Segment Start: Material for this exercise
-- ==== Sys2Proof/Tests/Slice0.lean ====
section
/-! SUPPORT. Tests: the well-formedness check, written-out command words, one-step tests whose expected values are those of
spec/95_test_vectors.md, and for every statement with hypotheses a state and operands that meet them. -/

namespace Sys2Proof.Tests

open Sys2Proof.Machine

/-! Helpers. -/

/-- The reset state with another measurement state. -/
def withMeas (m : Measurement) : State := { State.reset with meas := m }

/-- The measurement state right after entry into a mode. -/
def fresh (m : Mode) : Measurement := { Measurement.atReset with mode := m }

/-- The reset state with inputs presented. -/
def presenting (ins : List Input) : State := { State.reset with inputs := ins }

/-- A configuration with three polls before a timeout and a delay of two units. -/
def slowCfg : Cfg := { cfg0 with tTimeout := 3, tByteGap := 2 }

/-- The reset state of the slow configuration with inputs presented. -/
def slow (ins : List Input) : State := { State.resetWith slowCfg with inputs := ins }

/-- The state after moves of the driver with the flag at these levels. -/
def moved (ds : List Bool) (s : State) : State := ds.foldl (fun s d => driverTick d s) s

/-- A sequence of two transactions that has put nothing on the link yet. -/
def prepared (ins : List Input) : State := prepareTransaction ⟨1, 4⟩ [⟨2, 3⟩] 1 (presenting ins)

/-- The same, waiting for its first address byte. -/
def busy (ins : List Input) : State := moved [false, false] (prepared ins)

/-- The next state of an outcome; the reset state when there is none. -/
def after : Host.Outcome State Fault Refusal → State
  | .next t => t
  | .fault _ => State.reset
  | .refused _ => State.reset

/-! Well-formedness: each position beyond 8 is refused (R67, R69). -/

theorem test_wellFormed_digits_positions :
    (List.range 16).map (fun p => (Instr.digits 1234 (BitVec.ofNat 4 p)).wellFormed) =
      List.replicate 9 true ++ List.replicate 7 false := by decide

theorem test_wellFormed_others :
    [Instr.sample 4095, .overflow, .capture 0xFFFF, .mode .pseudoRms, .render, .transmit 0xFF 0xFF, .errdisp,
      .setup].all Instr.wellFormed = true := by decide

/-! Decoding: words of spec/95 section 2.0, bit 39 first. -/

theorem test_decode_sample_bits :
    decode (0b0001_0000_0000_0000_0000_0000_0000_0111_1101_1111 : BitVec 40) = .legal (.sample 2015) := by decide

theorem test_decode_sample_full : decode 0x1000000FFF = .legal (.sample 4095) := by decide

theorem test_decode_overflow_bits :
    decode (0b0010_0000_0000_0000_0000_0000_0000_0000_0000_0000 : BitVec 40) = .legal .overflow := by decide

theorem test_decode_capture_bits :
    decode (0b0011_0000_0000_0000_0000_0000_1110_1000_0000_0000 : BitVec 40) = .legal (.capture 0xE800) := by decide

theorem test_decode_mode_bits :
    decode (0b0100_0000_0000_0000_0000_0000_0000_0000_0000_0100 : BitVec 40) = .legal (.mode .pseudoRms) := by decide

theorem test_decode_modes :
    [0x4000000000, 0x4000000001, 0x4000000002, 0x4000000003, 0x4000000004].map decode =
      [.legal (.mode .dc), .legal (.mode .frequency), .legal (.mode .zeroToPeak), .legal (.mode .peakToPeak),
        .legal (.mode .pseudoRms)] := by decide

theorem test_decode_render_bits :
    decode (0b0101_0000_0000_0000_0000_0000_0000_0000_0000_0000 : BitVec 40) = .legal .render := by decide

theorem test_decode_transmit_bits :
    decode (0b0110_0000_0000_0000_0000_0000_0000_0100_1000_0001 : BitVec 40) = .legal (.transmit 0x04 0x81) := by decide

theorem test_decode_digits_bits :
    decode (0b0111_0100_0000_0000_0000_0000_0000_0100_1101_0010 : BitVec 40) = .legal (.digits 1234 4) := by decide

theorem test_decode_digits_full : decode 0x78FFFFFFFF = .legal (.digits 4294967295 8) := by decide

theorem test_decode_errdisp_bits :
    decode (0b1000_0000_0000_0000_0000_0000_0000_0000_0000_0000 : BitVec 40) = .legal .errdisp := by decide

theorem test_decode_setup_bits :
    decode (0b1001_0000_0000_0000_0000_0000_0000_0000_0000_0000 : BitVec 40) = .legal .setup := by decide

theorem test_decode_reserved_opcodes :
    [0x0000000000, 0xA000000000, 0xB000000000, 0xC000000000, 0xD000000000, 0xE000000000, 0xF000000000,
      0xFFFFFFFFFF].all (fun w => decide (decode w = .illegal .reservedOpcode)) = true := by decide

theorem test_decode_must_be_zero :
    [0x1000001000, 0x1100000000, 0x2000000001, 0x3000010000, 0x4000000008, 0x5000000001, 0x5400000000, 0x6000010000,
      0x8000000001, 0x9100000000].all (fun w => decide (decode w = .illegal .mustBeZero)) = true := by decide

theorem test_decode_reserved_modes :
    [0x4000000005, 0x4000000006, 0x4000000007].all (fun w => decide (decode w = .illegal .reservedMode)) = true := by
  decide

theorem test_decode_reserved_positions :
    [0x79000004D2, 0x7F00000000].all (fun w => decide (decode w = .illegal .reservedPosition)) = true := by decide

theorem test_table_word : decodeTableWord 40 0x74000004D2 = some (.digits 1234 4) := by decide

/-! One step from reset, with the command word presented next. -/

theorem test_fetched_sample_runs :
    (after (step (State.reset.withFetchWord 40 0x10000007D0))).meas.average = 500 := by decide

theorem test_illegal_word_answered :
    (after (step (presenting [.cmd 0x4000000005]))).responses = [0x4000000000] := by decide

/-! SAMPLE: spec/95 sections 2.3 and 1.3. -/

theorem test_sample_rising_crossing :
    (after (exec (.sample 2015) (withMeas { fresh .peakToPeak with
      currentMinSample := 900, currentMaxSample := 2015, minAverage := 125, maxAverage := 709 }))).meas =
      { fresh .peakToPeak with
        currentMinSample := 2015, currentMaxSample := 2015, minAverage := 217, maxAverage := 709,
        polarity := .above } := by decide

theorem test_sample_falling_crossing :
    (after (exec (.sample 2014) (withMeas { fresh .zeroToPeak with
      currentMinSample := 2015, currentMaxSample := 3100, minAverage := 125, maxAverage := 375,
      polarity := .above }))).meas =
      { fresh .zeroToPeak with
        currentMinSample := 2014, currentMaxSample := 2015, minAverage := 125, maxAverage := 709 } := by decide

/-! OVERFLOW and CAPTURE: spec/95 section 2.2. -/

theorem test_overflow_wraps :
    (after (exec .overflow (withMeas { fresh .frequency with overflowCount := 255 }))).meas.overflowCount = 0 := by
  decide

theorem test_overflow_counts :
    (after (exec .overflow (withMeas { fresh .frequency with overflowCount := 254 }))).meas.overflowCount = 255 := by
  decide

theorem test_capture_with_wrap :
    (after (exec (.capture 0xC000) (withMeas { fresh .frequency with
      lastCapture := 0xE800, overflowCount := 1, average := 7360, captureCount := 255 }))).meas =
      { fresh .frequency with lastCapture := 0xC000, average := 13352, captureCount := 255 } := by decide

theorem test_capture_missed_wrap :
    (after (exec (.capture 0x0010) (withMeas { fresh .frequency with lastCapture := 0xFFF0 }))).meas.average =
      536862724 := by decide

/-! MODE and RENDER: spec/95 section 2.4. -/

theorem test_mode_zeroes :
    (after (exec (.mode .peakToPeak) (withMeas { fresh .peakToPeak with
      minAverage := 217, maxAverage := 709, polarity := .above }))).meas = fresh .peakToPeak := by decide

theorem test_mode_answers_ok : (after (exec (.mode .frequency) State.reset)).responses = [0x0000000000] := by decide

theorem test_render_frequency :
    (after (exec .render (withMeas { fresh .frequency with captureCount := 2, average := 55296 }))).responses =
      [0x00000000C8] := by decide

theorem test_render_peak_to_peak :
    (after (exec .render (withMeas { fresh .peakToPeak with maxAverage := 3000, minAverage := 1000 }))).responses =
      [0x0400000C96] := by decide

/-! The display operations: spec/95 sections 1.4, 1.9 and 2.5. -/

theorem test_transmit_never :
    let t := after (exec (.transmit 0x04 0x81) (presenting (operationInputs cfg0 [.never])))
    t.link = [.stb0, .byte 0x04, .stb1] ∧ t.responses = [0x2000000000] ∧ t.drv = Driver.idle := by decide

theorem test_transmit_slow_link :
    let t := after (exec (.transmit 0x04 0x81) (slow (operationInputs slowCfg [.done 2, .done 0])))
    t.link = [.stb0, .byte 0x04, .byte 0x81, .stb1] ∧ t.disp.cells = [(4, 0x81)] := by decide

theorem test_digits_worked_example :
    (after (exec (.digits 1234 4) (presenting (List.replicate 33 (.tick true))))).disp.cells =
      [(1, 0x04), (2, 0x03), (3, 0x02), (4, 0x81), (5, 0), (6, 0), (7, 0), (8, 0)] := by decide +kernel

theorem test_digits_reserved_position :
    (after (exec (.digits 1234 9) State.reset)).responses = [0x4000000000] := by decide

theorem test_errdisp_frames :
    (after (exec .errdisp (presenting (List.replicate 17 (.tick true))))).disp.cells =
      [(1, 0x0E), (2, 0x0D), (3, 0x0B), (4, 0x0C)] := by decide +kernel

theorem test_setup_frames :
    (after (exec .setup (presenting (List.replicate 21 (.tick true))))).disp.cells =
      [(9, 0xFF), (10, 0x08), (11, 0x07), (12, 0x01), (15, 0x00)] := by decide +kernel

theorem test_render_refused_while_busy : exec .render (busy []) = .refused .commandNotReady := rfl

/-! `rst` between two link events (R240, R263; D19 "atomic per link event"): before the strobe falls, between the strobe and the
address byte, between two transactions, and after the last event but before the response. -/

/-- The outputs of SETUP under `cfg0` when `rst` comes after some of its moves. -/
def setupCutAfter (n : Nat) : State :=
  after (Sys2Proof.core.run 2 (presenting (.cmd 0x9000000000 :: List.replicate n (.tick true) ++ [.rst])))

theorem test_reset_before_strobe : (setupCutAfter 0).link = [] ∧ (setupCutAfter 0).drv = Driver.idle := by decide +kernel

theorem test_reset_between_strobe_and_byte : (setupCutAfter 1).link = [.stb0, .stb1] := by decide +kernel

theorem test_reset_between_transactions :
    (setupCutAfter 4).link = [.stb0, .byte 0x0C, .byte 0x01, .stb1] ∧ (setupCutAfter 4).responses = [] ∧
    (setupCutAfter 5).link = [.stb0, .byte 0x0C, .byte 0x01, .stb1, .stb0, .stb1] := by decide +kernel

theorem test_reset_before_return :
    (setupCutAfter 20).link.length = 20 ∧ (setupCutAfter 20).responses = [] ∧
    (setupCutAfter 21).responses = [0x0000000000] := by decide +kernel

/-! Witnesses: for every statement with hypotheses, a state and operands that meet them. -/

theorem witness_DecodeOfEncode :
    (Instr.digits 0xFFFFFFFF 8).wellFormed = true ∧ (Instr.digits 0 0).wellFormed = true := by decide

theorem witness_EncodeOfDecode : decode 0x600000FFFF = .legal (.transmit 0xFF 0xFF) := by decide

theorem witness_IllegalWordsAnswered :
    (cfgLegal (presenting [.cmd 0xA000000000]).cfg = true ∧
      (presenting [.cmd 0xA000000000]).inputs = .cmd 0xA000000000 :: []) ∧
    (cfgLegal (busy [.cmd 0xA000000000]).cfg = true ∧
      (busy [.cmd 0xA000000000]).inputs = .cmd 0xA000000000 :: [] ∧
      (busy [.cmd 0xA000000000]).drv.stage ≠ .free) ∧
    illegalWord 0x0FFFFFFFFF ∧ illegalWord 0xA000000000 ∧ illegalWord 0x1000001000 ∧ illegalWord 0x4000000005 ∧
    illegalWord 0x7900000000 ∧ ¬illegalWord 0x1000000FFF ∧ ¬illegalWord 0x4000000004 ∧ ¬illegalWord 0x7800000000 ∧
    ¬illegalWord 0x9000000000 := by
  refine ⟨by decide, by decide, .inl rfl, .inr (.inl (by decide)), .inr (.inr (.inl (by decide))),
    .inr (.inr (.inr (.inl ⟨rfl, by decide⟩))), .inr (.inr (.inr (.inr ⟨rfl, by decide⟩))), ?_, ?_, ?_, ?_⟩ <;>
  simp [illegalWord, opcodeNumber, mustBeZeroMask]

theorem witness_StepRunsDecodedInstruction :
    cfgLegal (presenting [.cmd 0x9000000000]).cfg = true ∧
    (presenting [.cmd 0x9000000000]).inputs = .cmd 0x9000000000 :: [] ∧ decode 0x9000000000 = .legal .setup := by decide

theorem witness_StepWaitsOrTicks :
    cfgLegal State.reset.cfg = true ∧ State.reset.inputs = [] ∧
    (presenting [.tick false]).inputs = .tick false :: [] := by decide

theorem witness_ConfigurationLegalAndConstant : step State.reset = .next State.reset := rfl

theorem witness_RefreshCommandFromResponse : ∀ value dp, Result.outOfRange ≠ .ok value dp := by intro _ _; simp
Segment End: Material for this exercise
> Work required:
Print only these lines, please. They run from the start of the entries above to the line containing "def withMeas (m", both ends included, and must match exactly.

> Result:
-- ==== Sys2Proof/Tests/Slice0.lean ====
section
/-! SUPPORT. Tests: the well-formedness check, written-out command words, one-step tests whose expected values are those of
spec/95_test_vectors.md, and for every statement with hypotheses a state and operands that meet them. -/

namespace Sys2Proof.Tests

open Sys2Proof.Machine

/-! Helpers. -/

/-- The reset state with another measurement state. -/
def withMeas (m : Measurement) : State := { State.reset with meas := m }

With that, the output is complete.